Je lui ai également demandé conseil pour les traductions. J’étais dégoûté de tout le travail fastidieux que demandait la compilation de notes en bas de page, lesquelles n’intéresseraient que quelques personnes tout au plus. De même, dans les articles que j’avais rédigés à Princeton et Harvard, j’avais toujours employé des termes hautement académiques, voire ésotériques, inintelligibles pour la majorité des gens, et avais saupoudré le tout de manière arrogante de termes étrangers sans leur traduction anglaise. On me récompensait toujours par de bonnes notes en faisant cela. Je réalisai moi-même comme j’étais arrogant. Sa Sainteté me conseilla d’écrire comme si j’expliquais les choses à ma mère, le point principal étant de rendre le texte aussi clair et lisible que possible, et non de le rendre délibérément obscur. Si je voulais aider les érudits, je pouvais ajouter des notes à la fin. J’ai essayé de suivre son conseil dans mon travail par la suite.

The Library of Tibetan Works & Archives (LTWA) [La Bibliothèque des œuvres et archives tibétaines]

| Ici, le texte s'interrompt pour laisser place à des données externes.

-- ==== Sys2Proof/Tests/Slice0.lean ====
section
/-! SUPPORT. Tests from the vectors of 95_test_vectors.md, and for every obligation with hypotheses a
concrete state that meets them. -/

namespace Sys2Proof.Tests

open Sys2Proof.Machine

-- One thread at a time: the many small kernel evaluations below need less memory so.
set_option Elab.async false

/-! ## Helpers -/

/-- Does a next state follow, and does it satisfy `p`? -/
def nextIs (p : State → Bool) : Result → Bool
  | .next s => p s
  | .fault _ | .refused _ => false

/-- Does a next state follow? -/
def runs (r : Result) : Bool := nextIs (fun _ => true) r

theorem exists_next (r : Result) (h : runs r = true) : ∃ t, r = .next t := by
  cases r with
  | next t => exact ⟨t, rfl⟩
  | fault e => simp [runs, nextIs] at h
  | refused e => simp [runs, nextIs] at h

/-- The verdict of the fault an outcome stops with. -/
def faultOf : Result → Option Verdict
  | .fault f => some f.verdict
  | .next _ | .refused _ => none

/-- The refusal an outcome stops with. -/
def refusalIn : Result → Option Refusal
  | .refused e => some e
  | .next _ | .fault _ => none

/-- After INIT at power-up (vector V-I1), with an empty trace. -/
def afterInit : State := { State.reset with inited := true }

/-- After `WRITE 0x0000, 0xAA` (the end state of vector V-W1), with an empty trace. -/
def afterWrite : State :=
  { afterInit with dir := .output, oeN := false, rclk := true, dout := 0xAA#8, mem := [(0, 0xAA#8)] }

/-- The chip selected for reading, with 0xA5 in the cell the address pins select. -/
def chipReads : State := { afterInit with ceN := false, oeN := false, mem := [(0, 0xA5#8)] }

/-- Inside a write pulse of 6 microseconds: write step 8 of `WRITE 0x0001, 0x5A`. -/
def inPulse : State :=
  { afterWrite with
    seq := .wr8, oeN := true, ceN := false, weN := false, sr := 1#16, al := 1#16, dout := 0x5A#8,
    trace := [.pin .weN false, .wait 1, .wait 5] }

/-- The same pulse one microsecond too short. -/
def shortPulse : State := { inPulse with trace := [.pin .weN false, .wait 1, .wait 4] }

/-- `s` with no chip on the bus. -/
def noChip (s : State) : State := { s with params := { s.params with chipPresent := false } }

/-- `s` with a chip that does not commit. -/
def locked (s : State) : State := { s with params := { s.params with chipCommits := false } }

/-- `s` with one word offered by HOST. -/
def hosts (w : Command) (s : State) : State := { s with port := [⟨.host, w⟩] }

/-- `s` with one word issued by the sequencer. -/
def calls (w : Command) (s : State) : State := { s with port := [⟨.sequencer, w⟩] }

/-! ## Well-formedness: the canonical words of 30_encoding.md R96, and a non-canonical term for each check -/

theorem test_wellformed_canonical :
    (Instr.init 0 0).wellFormed = true ∧ (Instr.read 0x7FFF 0).wellFormed = true ∧
    (Instr.write 0x8001 0x5A).wellFormed = true ∧ (Instr.latch 0x1234 0).wellFormed = true ∧
    (Instr.setdir 0 0).wellFormed = true ∧ (Instr.setdir 0 1).wellFormed = true ∧
    (Instr.drive 0 0xAA).wellFormed = true ∧ (Instr.sample 0 0).wellFormed = true := by decide

theorem test_illformed_init : (Instr.init 1 0).wellFormed = false ∧
    (Instr.init 0 1).wellFormed = false := by decide
theorem test_illformed_read : (Instr.read 0x0042 0xC3).wellFormed = false := by decide
theorem test_illformed_latch : (Instr.latch 0x1234 1).wellFormed = false := by decide
theorem test_illformed_setdir : (Instr.setdir 1 0).wellFormed = false ∧
    (Instr.setdir 0 2).wellFormed = false := by decide
theorem test_illformed_drive : (Instr.drive 1 0xAA).wellFormed = false := by decide
theorem test_illformed_sample : (Instr.sample 1 0).wellFormed = false ∧
    (Instr.sample 0 1).wellFormed = false := by decide

/-! ## Decoding: the words of 95_test_vectors.md V-E and 30_encoding.md R103, written out -/

theorem test_decode_init : decodeHost 0x0000000#27 = .ok (.init 0x0000 0x00) ∧
    decodeHost 0x0ABCDEF#27 = .ok (.init 0xABCD 0xEF) := by decide
theorem test_decode_read : decodeHost 0x17FFF00#27 = .ok (.read 0x7FFF 0x00) ∧
    decodeHost 0x10042C3#27 = .ok (.read 0x0042 0xC3) := by decide
theorem test_decode_write : decodeHost 0x280015A#27 = .ok (.write 0x8001 0x5A) ∧
    decodeHost 0x2FFFFFF#27 = .ok (.write 0xFFFF 0xFF) := by decide
theorem test_decode_refused : decodeHost 0x3000000#27 = .error .reservedOp ∧
    decodeHost 0x4123400#27 = .error .internalOp ∧ decodeHost 0x7FFFFFF#27 = .error .internalOp ∧
    decodeCall 0x2000000#27 = .error .notInternal := by decide
theorem test_decode_latch : decodeCall 0b100000100100011010000000000#27 = .ok (.latch 0x1234 0) := by
  decide
theorem test_decode_setdir : decodeCall 0b101000000000000000000000001#27 = .ok (.setdir 0 1) := by decide
theorem test_decode_drive : decodeCall 0b110000000000000000010101010#27 = .ok (.drive 0 0xAA) := by decide
theorem test_decode_sample : decodeCall 0b111000000000000000000000000#27 = .ok (.sample 0 0) := by decide
theorem test_encode_write : encode (.write 0x8001 0x5A) = 0b010100000000000000101011010#27 := by decide
theorem test_table_words : decodeTableWord 27 0x280015A = some (.write 0x8001 0x5A) ∧
    decodeTableWord 32 0x3000000 = none ∧ decodeTableWord 32 0x8000000 = none := by decide

/-! ## One step of each operation -/

/-- Vector V-I2: the transitions of INIT after a WRITE. -/
theorem test_init_transitions :
    nextIs (fun t => decide (transitions afterWrite.lines t.trace =
      [.dir .input, .pin .oeN true, .pin .rclk false]) && decide (t.dout = 0xAA#8))
      (exec (.init 0 0) afterWrite) = true := by decide

/-- Vector V-R2: READ after a WRITE. -/
theorem test_read_after_write :
    nextIs (fun t => decide (t.trace.length = 65) && decide (t.rdata = 0xAA#8) && t.oeN)
      (exec (.read 0x0000 0) afterWrite) = true := by decide +kernel

/-- Vector V-R5: bit 15 of the operand is ignored. -/
theorem test_read_top_alias :
    nextIs (fun t => decide (t.rdata = 0x3C#8) && decide (t.al = 0xFFFF#16))
      (exec (.read 0xFFFF 0) { afterInit with mem := [(0x7FFF, 0x3C#8)] }) = true := by decide +kernel

/-- Vector V-W1: the first WRITE after INIT. -/
theorem test_write_first :
    nextIs (fun t => decide (t.trace.length = 72) && decide (t.mem = [(0, 0xAA#8)]) && !t.oeN)
      (exec (.write 0x0000 0xAA) afterInit) = true := by decide +kernel

/-- Vector V-W2: the byte at the end of the pulse is stored, not the one at its start. -/
theorem test_write_second :
    nextIs (fun t => decide (t.trace.length = 71) && decide (t.mem = [(0, 0x55#8)]))
      (exec (.write 0x0000 0x55) afterWrite) = true := by decide +kernel

/-- Vector V-L1: LATCH 0x1234 over an old shift stage of 0xBEEF. -/
theorem test_latch_1234 :
    nextIs (fun t => decide (t.al = 0x1234#16) && decide (t.trace.length = 50) && !t.ser)
      (exec (.latch 0x1234 0)
        { afterInit with sr := 0xBEEF#16, al := 0xBEEF#16, rclk := true, ser := true }) = true := by
  decide +kernel
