-- ==== Sys2Proof/Laws/Registers.lean ====
section
/-! SUPPORT. The laws of the general registers: a read after each update, register blocks, the flag byte. -/

namespace Sys2Proof.Machine

variable (s : State)

/-- Reading a register depends on `V` alone. -/
theorem State.reg_congr {s t : State} (h : t.v = s.v) (x : Nibble) : t.reg x = s.reg x := by
  simp only [State.reg, h]

/-- A read after a write. -/
@[simp] theorem State.reg_setReg (x y : Nibble) (b : Byte) :
    (s.setReg x b).reg y = if y = x then b else s.reg y := by
  simp only [State.reg, State.setReg_v, Vector.getElem_set, BitVec.toNat_inj]
  by_cases h : y = x
  · simp [h]
  · simp [h, Ne.symm h]

/-- Destination first, flag second: register 15 ends with the flag (spec/40_cycle.md R124). -/
@[simp] theorem State.reg_setWithFlag (x y : Nibble) (r f : Byte) :
    (s.setWithFlag x r f).reg y = if y = vf then f else if y = x then r else s.reg y := by
  simp only [State.setWithFlag, State.reg_setReg]

@[simp] theorem State.reg_advance (y : Nibble) : s.advance.reg y = s.reg y := rfl
@[simp] theorem State.reg_skipIf (c : Bool) (y : Nibble) : (s.skipIf c).reg y = s.reg y := rfl
@[simp] theorem State.reg_jump (a : Word) (y : Nibble) : (s.jump a).reg y = s.reg y := rfl
@[simp] theorem State.reg_raise (c : Cause) (y : Nibble) : (s.raise c).reg y = s.reg y := rfl
@[simp] theorem State.reg_push (a : Word) (h : s.sp.val < 16) (y : Nibble) : (s.push a h).reg y = s.reg y := rfl
@[simp] theorem State.reg_drop (y : Nibble) : s.drop.reg y = s.reg y := rfl
@[simp] theorem State.reg_emit (m : Message) (y : Nibble) : (s.emit m).reg y = s.reg y := rfl
@[simp] theorem State.reg_tick (y : Nibble) : s.tick.reg y = s.reg y := rfl
@[simp] theorem State.reg_warmReset (y : Nibble) : s.warmReset.reg y = s.reg y := rfl

@[simp] theorem State.reg_afterQuery (k : Byte) (y : Nibble) : (s.afterQuery k).reg y = s.reg y :=
  State.reg_congr (State.afterQuery_v s k) y

@[simp] theorem State.reg_paint (p : Display × Bool) (y : Nibble) :
    (s.paint p).reg y = if y = vf then flagByte p.2 else s.reg y := by
  rw [State.paint, State.reg_advance, State.reg_emit, State.reg_setReg]
  rfl

theorem flagByte_eq_one_iff (b : Bool) : flagByte b = 1 ↔ b = true := by cases b <;> decide

theorem flagByte_eq_zero_or_one (b : Bool) : flagByte b = 0 ∨ flagByte b = 1 := by cases b <;> decide

@[simp] theorem State.length_regBlock (x : Nibble) : (s.regBlock x).length = x.toNat + 1 := by
  simp only [State.regBlock, List.length_take, Vector.length_toList]
  have := x.isLt
  omega

/-- Entry `k` of the block is `V[k]` (spec/43_index_memory.md R194). -/
theorem State.getElem_regBlock (x k : Nibble) (h : k.toNat < (s.regBlock x).length) :
    (s.regBlock x)[k.toNat] = s.reg k := by
  simp [State.regBlock, State.reg]

/-- The first `n` registers hold the bytes at `a`, the others keep their values (spec/43_index_memory.md R195). -/
theorem getElem_loadBlock (m : Memory) (a : Nat) (v : Vector Byte 16) (n k : Nat) (hk : k < 16) :
    (loadBlock m a v n)[k] = if k < n then m.read (a + k) else v[k] := by
  induction n with
  | zero => simp [loadBlock]
  | succ n ih =>
    rw [loadBlock, Vector.getElem_setIfInBounds, ih]
    by_cases h : n = k
    · simp [h]
    · rw [if_neg h]
      by_cases hlt : k < n
      · rw [if_pos hlt, if_pos (by omega)]
      · rw [if_neg hlt, if_neg (by omega)]

end Sys2Proof.Machine
end

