/-- RND's result (spec/42_alu.md R171, log 6). -/
theorem reg_effect_rnd (x : Nibble) (kk : Byte) (s : State) :
    (effect (.rnd x kk) s).reg x = Config.randomByte s.draws &&& kk := by
  rw [effect, State.reg_advance, State.reg_setReg, if_pos rfl]

/-- Settles O23: no fatal condition stops RND, and the free byte is masked by kk. -/
theorem randomResult : Obligations.RandomResult := by
  unfold Obligations.RandomResult
  intro x kk s
  have hmask : (effect (.rnd x kk) s).reg x &&& ~~~kk = 0 := by
    rw [reg_effect_rnd]
    exact masked_and_not_mask _ kk
  have hkept : RegsKept [x] s (effect (.rnd x kk) s) := fun y hy =>
    effect_reg_of_not_destination s (decide_eq_false (List.ne_of_not_mem_cons hy))
      (fun ⟨hsets, _⟩ => Bool.false_ne_true hsets)
  have hframe : Frame [.draws, .v, .pc] s (effect (.rnd x kk) s) := effect_frame (.rnd x kk) s
  exact ⟨_, exec_of_fatalCondition_none rfl, reg_effect_rnd x kk s, hmask, rfl, hkept, advanced_advance _,
    hframe.mono (by decide)⟩

end Sys2Proof.Machine
end

section
/-! PROOFS. The register block stored and loaded again (spec/43_index_memory.md R194, R195), the arithmetic on `I`
(spec/43_index_memory.md R191, R192), and the host turns that are not admitted (spec/43_index_memory.md R192,
spec/70_reset_and_hazards.md R294, R296; log 10, log 11, log 15). -/

namespace Sys2Proof.Machine

/-- A loaded register comes back from where it was stored (spec/43_index_memory.md R194, R195); one above `Vx` is written by
neither instruction. -/
theorem reg_effect_loadRegs_storeRegs {s : State} (hwf : s.mem.wf) (x y : Nibble) :
    (effect (.loadRegs x) (effect (.storeRegs x) s)).reg y = s.reg y := by
  rw [reg_effect_loadRegs]
  by_cases hy : y.toNat ≤ x.toNat
  · rw [if_pos (Nat.lt_succ_of_le hy)]
    exact read_effect_storeRegs hwf hy
  · rw [if_neg (by omega)]
    rfl

/-- Settles O30: the store leaves `I`, so the load is within memory too and reads the block just stored; it writes no
byte. -/
theorem storeThenLoadRestores : Obligations.StoreThenLoadRestores := by
  unfold Obligations.StoreThenLoadRestores
  intro x s hwf hbound
  have hstored : (effect (.storeRegs x) s).base + x.toNat ≤ 0xFFF := hbound
  exact ⟨_, _, exec_of_fatalCondition_none (fatalCondition_storeRegs_of_le s hbound),
    exec_of_fatalCondition_none (fatalCondition_loadRegs_of_le _ hstored), reg_effect_loadRegs_storeRegs hwf x,
    effect_frame (.loadRegs x) _ .mem (by simp [writeSet]), toNat_effect_loadRegs_i hstored⟩

theorem toNat_byteWord (b : Byte) : (byteWord b).toNat = b.toNat :=
  BitVec.toNat_setWidth_of_le (by decide)

/-- The sum wraps at 16 bits (spec/43_index_memory.md R191, decision D12). -/
theorem toNat_add_byteWord (a : Word) (b : Byte) : (a + byteWord b).toNat = (a.toNat + b.toNat) % 0x10000 := by
  rw [BitVec.toNat_add, toNat_byteWord]

/-- The address of a digit's sprite does not wrap at 16 bits, wherever the font lies (spec/43_index_memory.md R192, decision
D14). -/
theorem toNat_fontAddress (p : Params) (b : Byte) :
    (fontAddress p b).toNat = p.fontBase.toNat + 5 * (b.toNat % 16) := by
  have hbase := p.fontBase.isLt
  rw [fontAddress, BitVec.toNat_ofNat, Nat.mod_eq_of_lt (by omega)]

/-- Settles O25: both write `I` alone, a wrapped sum and an address that fits. -/
theorem indexArithmeticResults : Obligations.IndexArithmeticResults := by
  unfold Obligations.IndexArithmeticResults
  intro x s
  refine ⟨⟨_, exec_of_fatalCondition_none rfl, ?sum, advanced_advance _, effect_frame (.addI x) s⟩,
    ⟨_, exec_of_fatalCondition_none rfl, ?font, advanced_advance _, effect_frame (.ldF x) s⟩⟩
  case sum => exact toNat_add_byteWord s.i (s.reg x)
  case font => exact toNat_fontAddress s.params (s.reg x)

/-- The turn the agenda names is taken, and is used up (log 3). -/
theorem step_of_agenda_cons {s : State} {turn : Turn} {rest : List Turn} (h : s.agenda = turn :: rest) :
    step s = takeTurn turn { s with agenda := rest } := by
  simp only [step, h]

theorem loadTurn_of_executing {s : State} (program : List Byte) (h : s.executing = true) :
    loadTurn program s = .refused .loadWhileExecuting :=
  if_pos h

theorem reportKeyTurn_of_not_holding {s : State} (k : Nibble) (h : s.holding = false) :
    reportKeyTurn k s = .refused .keyReportNotAwaited :=
  if_neg (ne_true_of_eq_false h)

/-- A font that does not end at or below 0x1FF is ill-formed (spec/43_index_memory.md R192). -/
theorem powerOnTurn_of_font_out_of_range {p : Params} (s : State) (h : 0x1FF < p.fontBase.toNat + 79) :
    powerOnTurn p s = .refused .fontOutOfRange := by
  have hill : ¬ p.wellFormed = true := by
    rw [Params.wellFormed, decide_eq_true_eq]
    omega
  exact if_neg hill

/-- Settles O48: each turn is refused in every state of its case, and using up the turn in the agenda changes neither whether
the engine executes nor whether it holds. -/
theorem inadmissibleTurnsAreRefused : Obligations.InadmissibleTurnsAreRefused := by
  unfold Obligations.InadmissibleTurnsAreRefused
  intro s rest program k p
  refine ⟨fun hagenda hexecuting => ?load, fun hagenda hfree => ?reportKey, fun hagenda hfont => ?powerOn⟩
  case load =>
    exact (step_of_agenda_cons hagenda).trans (loadTurn_of_executing (s := { s with agenda := rest }) program hexecuting)
  case reportKey =>
    exact (step_of_agenda_cons hagenda).trans (reportKeyTurn_of_not_holding (s := { s with agenda := rest }) k hfree)
  case powerOn => exact (step_of_agenda_cons hagenda).trans (powerOnTurn_of_font_out_of_range _ hfont)

end Sys2Proof.Machine
end

section
/-! PROOFS. The display instructions (spec/44_display.md R210 to R214): when CLS and DRW complete, what they leave on the
display and in `VF`, what they raise with the sink gone, and the messages sent. -/

namespace Sys2Proof.Machine

/-- An instruction that leaves the engine running took no fatal condition (spec/60_exceptions.md R252). -/
theorem exec_eq_next_of_running {i : Instr} {s t : State} (h : exec i s = .next t) (hrun : t.halt = false) :
    fatalCondition i s = none ∧ t = effect i s := by
  rcases exec_eq_next h with ⟨c, -, rfl⟩ | hcompletes
  · cases hrun
  · exact hcompletes

section Conditions

/-! The fatal conditions of CLS and DRW by the sink and the bound on the sprite (spec/44_display.md R214). -/

variable {s : State}

theorem fatalCondition_cls_of_open (h : s.sinkOpen = true) : fatalCondition .cls s = none := if_pos h

theorem fatalCondition_cls_of_closed (h : s.sinkOpen = false) : fatalCondition .cls s = some .outputSendFailure :=
  if_neg (ne_true_of_eq_false h)

/-- A DRW whose sprite has no row or lies in memory stops only where a CLS does (decision D16). -/
theorem fatalCondition_drw_eq_cls (x y : Nibble) {n : Nibble} (h : n.toNat = 0 ∨ s.base + n.toNat - 1 ≤ 0xFFF) :
    fatalCondition (.drw x y n) s = fatalCondition .cls s := by
  refine if_neg fun ⟨hne, hlt⟩ => ?_
  rcases h with hzero | hle
  · exact hne (BitVec.eq_of_toNat_eq hzero)
  · exact Nat.not_lt.mpr hle hlt

end Conditions

/-- Settles O32: the effect of CLS, whose display is `Display.blank`. -/
theorem clearResult : Obligations.ClearResult := by
  unfold Obligations.ClearResult
  intro s hopen
  exact ⟨_, exec_of_fatalCondition_none (fatalCondition_cls_of_open hopen), Display.pixel_blank, rfl, advanced_advance _,
    effect_frame .cls s⟩

/-- Settles O36: both have `OutputSendFailure` as their fatal condition there. -/
theorem sendFailureIsFatal : Obligations.SendFailureIsFatal := by
  unfold Obligations.SendFailureIsFatal
  intro x y n s hclosed
  have hcls : fatalCondition .cls s = some .outputSendFailure := fatalCondition_cls_of_closed hclosed
  exact ⟨raises_of_fatalCondition s hcls,
    fun hbound => raises_of_fatalCondition s ((fatalCondition_drw_eq_cls x y hbound).trans hcls)⟩

section Draw

/-- The bit that `Dxyn` in `s` lays on the pixel of row `r` and column `c` (spec/44_display.md R211). -/
abbrev State.spriteBitAt (s : State) (x y n : Nibble) (r : Fin 32) (c : Fin 64) : Bool :=
  spriteBit s.mem s.base (s.reg x).toNat (s.reg y).toNat n.toNat r c

variable (x y n : Nibble) (s : State)

/-- Each pixel is XORed with its sprite bit (spec/44_display.md R211, decision D15). -/
theorem pixel_effect_drw (r : Fin 32) (c : Fin 64) :
    (effect (.drw x y n) s).disp.pixel r c = (s.disp.pixel r c ^^ s.spriteBitAt x y n r c) :=
  drawSprite_pixel _ _ _ _ _ _ (by omega) r c

/-- `VF` reports that a set pixel met a set sprite bit (spec/44_display.md R212). -/
theorem reg_vf_effect_drw_eq_one_iff :
    (effect (.drw x y n) s).reg vf = 1 ↔ ∃ r c, s.disp.pixel r c = true ∧ s.spriteBitAt x y n r c = true := by
  rw [effect, State.reg_paint, if_pos rfl, flagByte_eq_one_iff, State.sprite, drawSprite_collision _ _ _ _ _ _ (by omega)]
  exact or_iff_right Bool.false_ne_true

/-- `VF` is a flag (spec/10_state.md R21). -/
theorem reg_vf_effect_drw_eq_zero_or_one :
    (effect (.drw x y n) s).reg vf = 0 ∨ (effect (.drw x y n) s).reg vf = 1 := by
  rw [effect, State.reg_paint, if_pos rfl]
  exact flagByte_eq_zero_or_one _

/-- A set pixel is erased exactly where a set sprite bit meets it (spec/44_display.md R212). -/
theorem pixel_effect_drw_eq_false_iff {r : Fin 32} {c : Fin 64} (h : s.disp.pixel r c = true) :
    (effect (.drw x y n) s).disp.pixel r c = false ↔ s.spriteBitAt x y n r c = true := by
  rw [pixel_effect_drw, h, Bool.true_xor, Bool.not_eq_false']

variable {x y s}

/-- A DRW changes neither memory nor `I`, so the same coordinates lay the same bits. -/
theorem spriteBitAt_effect_drw (hx : (effect (.drw x y n) s).reg x = s.reg x)
    (hy : (effect (.drw x y n) s).reg y = s.reg y) (r : Fin 32) (c : Fin 64) :
    (effect (.drw x y n) s).spriteBitAt x y n r c = s.spriteBitAt x y n r c := by
  rw [State.spriteBitAt, hx, hy]
  rfl

end Draw

/-- Settles O33: the effect of DRW, pixel by pixel. -/
theorem drawResult : Obligations.DrawResult := by
  unfold Obligations.DrawResult
  intro x y n s hopen hbound
  have hnone : fatalCondition (.drw x y n) s = none :=
    (fatalCondition_drw_eq_cls x y hbound).trans (fatalCondition_cls_of_open hopen)
  have hkept : RegsKept [vf] s (effect (.drw x y n) s) := fun z hz =>
    (s.reg_paint _ z).trans (if_neg (List.ne_of_not_mem_cons hz))
  exact ⟨_, exec_of_fatalCondition_none hnone, pixel_effect_drw x y n s, rfl, hkept, advanced_advance _,
    (effect_frame (.drw x y n) s).mono (by simp [writeSet])⟩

Jusqu’à ce que Guéshé Ngawang Dhargyey ait quitté Dharamsala en 1982 pour une vaste tournée mondiale de conférence et se soit finalement installé en Nouvelle-Zélande, j’ai étudié avec lui à la LTWA. Durant ces années, les étudiants des pays du Commonwealth n’avaient pas besoin de visa pour l’Inde, tandis que les Américains et les Européens pouvaient facilement obtenir des visas d’étudiant de longue durée pour étudier à la Library. Nombre d’entre nous restèrent pour des années et certains couples eurent même des enfants tandis qu’ils étaient là. La plupart vivaient dans des pièces froides et humides en ciment dans un bâtiment attenant à la Library, alors que d’autres vivaient dans des cabanes indiennes éparpillées dans la montagne comme Jon et moi faisions. Les conditions étaient primitives, mais nous les partagions toutes en commun et devînmes une communauté très soudée.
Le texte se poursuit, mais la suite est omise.